Netanyahu has already written to French President François Hollande, claiming the motion was a "historic distortion of the truth" and part of a "Palestinian effort to deny Jewish history and to perpetuate the myth of Jewish aggression in the Temple Mount".

Hollande called the French vote a "misunderstanding" in a letter to a French Jewish group and Prime Minister Manuel Valls strongly criticised it.

"This Unesco resolution contains unfortunate, clumsy wording that offends and unquestionably should have been avoidedn as should he vote," he said.

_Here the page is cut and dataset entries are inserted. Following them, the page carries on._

-- ==== Sys2Proof/Certificates/Slice0/Obligations.lean ====
section
/-!
DEFINITION. The statements about the block that the provers are asked to prove, in the order of OBLIGATIONS.json.
-/

open Sys2Proof Sys2Proof.Machine

/-- A step runs the command at the front of the queue (the model's own queue, log 1). In every state: where a command c
stands at the front of the queue, step is exec of c on the state with the queue's rest; where the queue is empty, step
answers the state itself; and withFetchWord, for which the table gives no row any bits, leaves what the next step answers.
The queue is the model's, not the spec's (log 1). (05_folset_host_interface.md, 00_scope.md) -/
def Obligations.StepServesTheFront : Prop := ∀ s : State,
  (∀ c rest, s.pending = c :: rest → step s = exec c { s with pending := rest }) ∧
  (s.pending = [] → step s = .next s) ∧
  (∀ nbits w, step (s.withFetchWord nbits w) = step s)

/-- After reset the invariant holds, the queue is empty, and the host registers have their reset values. State.reset meets
Invariant and its queue is empty. GSTAT reads 0xC200: life cycle BLANK and trust UNTRUSTED (values the model names, log 6 and
log 4), MODE STARTING, PAIR_ROLE not yet decided, and every field that the field map resets to 0 at 0. Vigil rails are off,
Folset is not ready, no safe state is applied. INT_STATUS, INT_ENABLE, INT_HOLDOFF and the error count are 0, INT_MAP is i
for cause i, every mailbox is FREE, and of the stream channels 0 is to-host and 1 to 7 are closed, with no PUSH ring and HEAD
and TAIL at 0. (R114, R115, R116, R117, R138, R63) -/
def Obligations.ResetIsInOrder : Prop :=
  Invariant State.reset ∧ State.reset.pending = [] ∧ gstat State.reset = 0xC200 ∧ State.reset.pwr.vigilOn = false ∧
  State.reset.fol.ready = false ∧ State.reset.flt.safe = false ∧ State.reset.host.intStatus = 0 ∧ State.reset.host.intEnable = 0 ∧
  State.reset.host.holdoffUs = 0 ∧ State.reset.host.intMap = List.range 22 ∧ State.reset.host.owner = 0 ∧ State.reset.host.done = 0 ∧
  State.reset.host.errCount = 0 ∧ (∀ c, c < 8 → (chan State.reset c).dir = (if c = 0 then .toHost else .closed) ∧
    (chan State.reset c).push = none ∧ (chan State.reset c).head = 0 ∧ (chan State.reset c).tail = 0)

/-- Every step of every command keeps the mailboxes, sessions, event queue and open ticks within their rules. Invariant: no
mailbox has OWNER and DONE set at once (R118: BUSY is OWNER 1, DONE is OWNER 0 with DONE 1); at most 16 sessions (R132); at
most 3,839 general entries in the event queue (R145); at most two open ledger ticks (R100). From every state that meets it,
every step that answers a next state answers one that meets it, whichever of the 369 commands stands at the front of the
queue. (R98, R100, R118, R132, R145) -/
def Obligations.EveryStepKeepsTheInvariant : Prop := ∀ s t : State, Invariant s → step s = .next t → Invariant t

/-- Every command answers a next state in every state, and leaves the queue alone. For every command and every state, exec
answers a next state (no fault, no refusal) whose queue of waiting commands is the one it had. (05_folset_host_interface.md,
R124, R128) -/
def Obligations.EveryCommandAnswers : Prop := ∀ (i : Instr) (s : State), ∃ t, exec i s = .next t ∧ t.pending = s.pending

/-- A command changes only the parts of the block that touches names for it: the frame of every command. touches gives each
of the 369 commands the set of the 21 parts of the state it may change: host interface, Folset, power, time, ledger, waiting
table generations, Yarrow, memory, metrology, seals, faults, pair, service, vault, Stem, meters, balance, field I/O,
charging, links, and the model's own counter of free values. In every state, when exec of the command answers a next state,
every other part is exactly as it was. (R11, R8, R114, R124) -/
def Obligations.CommandsTouchOnlyTheirParts : Prop := ∀ (i : Instr) (s t : State), exec i s = .next t → Frame (touches i) s t

/-- Requests that are refused, run dry, rung on a busy mailbox, or wait, have no part of their effect. For each of the 117
requests of Folset, over a mailbox. On a mailbox that Folset owns: the write and the doorbell are discarded, host errors 1
and 2 are recorded (HOST_ERR_INFO holds code 2 and offset 0x8000, the count rises by two and saturates at 255), HOST_ERR is
set, and nothing else changes. While Folset takes requests: a request that validation refuses gets that status and detail
with an empty payload, the mailbox is DONE, and only the host interface, the trace and the free-value counter change; a
request with DRYRUN that takes no stream data gets its response and changes neither the commands outstanding, nor the events,
nor any part beyond the host interface, Folset's record of the session, the trace and the free-value counter. While Folset
does not take requests, one other than SYS_IDENTIFY is queued with its mailbox BUSY, and nothing else changes. (R116, R118,
R119, R122, R124) -/
def Obligations.RefusedRequestsHaveNoEffect : Prop := ∀ (i : Instr) (c : Cmd) (rq : Request) (k : Nat) (s : State), requestOf i = some (c, rq) →
  (rq.via = .mailbox k → k < 32 → pcieUp s = true → mailboxPhase s k = .busy →
    ∃ t, exec i s = .next t ∧ t.host.mailboxes = s.host.mailboxes ∧ t.host.owner = s.host.owner ∧ t.host.done = s.host.done ∧
      t.host.errCode = 2 ∧ t.host.errOffset = 0x8000 ∧ t.host.errCount = cap 255 (cap 255 (s.host.errCount + 1) + 1) ∧
      t.host.intStatus.getLsbD causeHostErr = true ∧ Frame (partsMask [.host]) s t) ∧
  (∀ st d, Rung rq k s → taking s = true → validate c { opcode := c.opcode, request := rq } s = some (st, d) →
    ∃ t, exec i s = .next t ∧ Reports c.opcode rq k st d [] t ∧ Frame (partsMask [.draws, .host, .svc]) s t) ∧
  (Rung rq k s → taking s = true → rq.isDry = true → c.stream = false → (∀ o ∈ s.fol.outstanding, o.ref ≠ s.fol.nextRef) →
    ∃ t, exec i s = .next t ∧ Frame (partsMask enveloped) s t ∧ t.fol.outstanding = s.fol.outstanding ∧ t.fol.events = s.fol.events ∧
      t.host.owner.getLsbD k = false ∧ t.host.done.getLsbD k = true) ∧
  (Rung rq k s → taking s = false → c.opcode ≠ 0x0100 →
    ∃ t, exec i s = .next t ∧ Frame (partsMask [.host, .fol]) s t ∧ mailboxPhase t k = .busy ∧
      t.fol.waiting.length = s.fol.waiting.length + 1 ∧
      (∃ w ∈ t.fol.waiting, w.opcode = c.opcode ∧ w.request = rq ∧ w.orphan = false) ∧ t.fol.outstanding = s.fol.outstanding)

"I want to repeat once again and clearly, with conviciton - France will never deny the Jewish presence and Jewish history in Jerusalem."

Abbas welcomes French move

Abbas and Palestinian foreign policy chief Riyad al-Malki welcomed the French initiative when they met Ayrault in Ramallah.

The meeting came on the day that the Palestinians mark the 68th anniversary of the "nakba" (disaster) of the Palestinian exodus that arose from the creation of the state of Israel.

"The Israeli government was not happy with the French initiative," historian François Géré told RFI. "But the problem is that clearly there has been a major mistake in the French approach by voting this decision by Unesco on the situation of Jerusalem and particularly the mosque compound which, according to Prime Minister Netanyahu, disregards the appellation of Temple Mount.

"This is clearly a pretext to counter the French initiative but it is also very clear that it would have been much better for French diplomacy to avoid any kind of vote in the Unesco on this issue. It has created a real mess."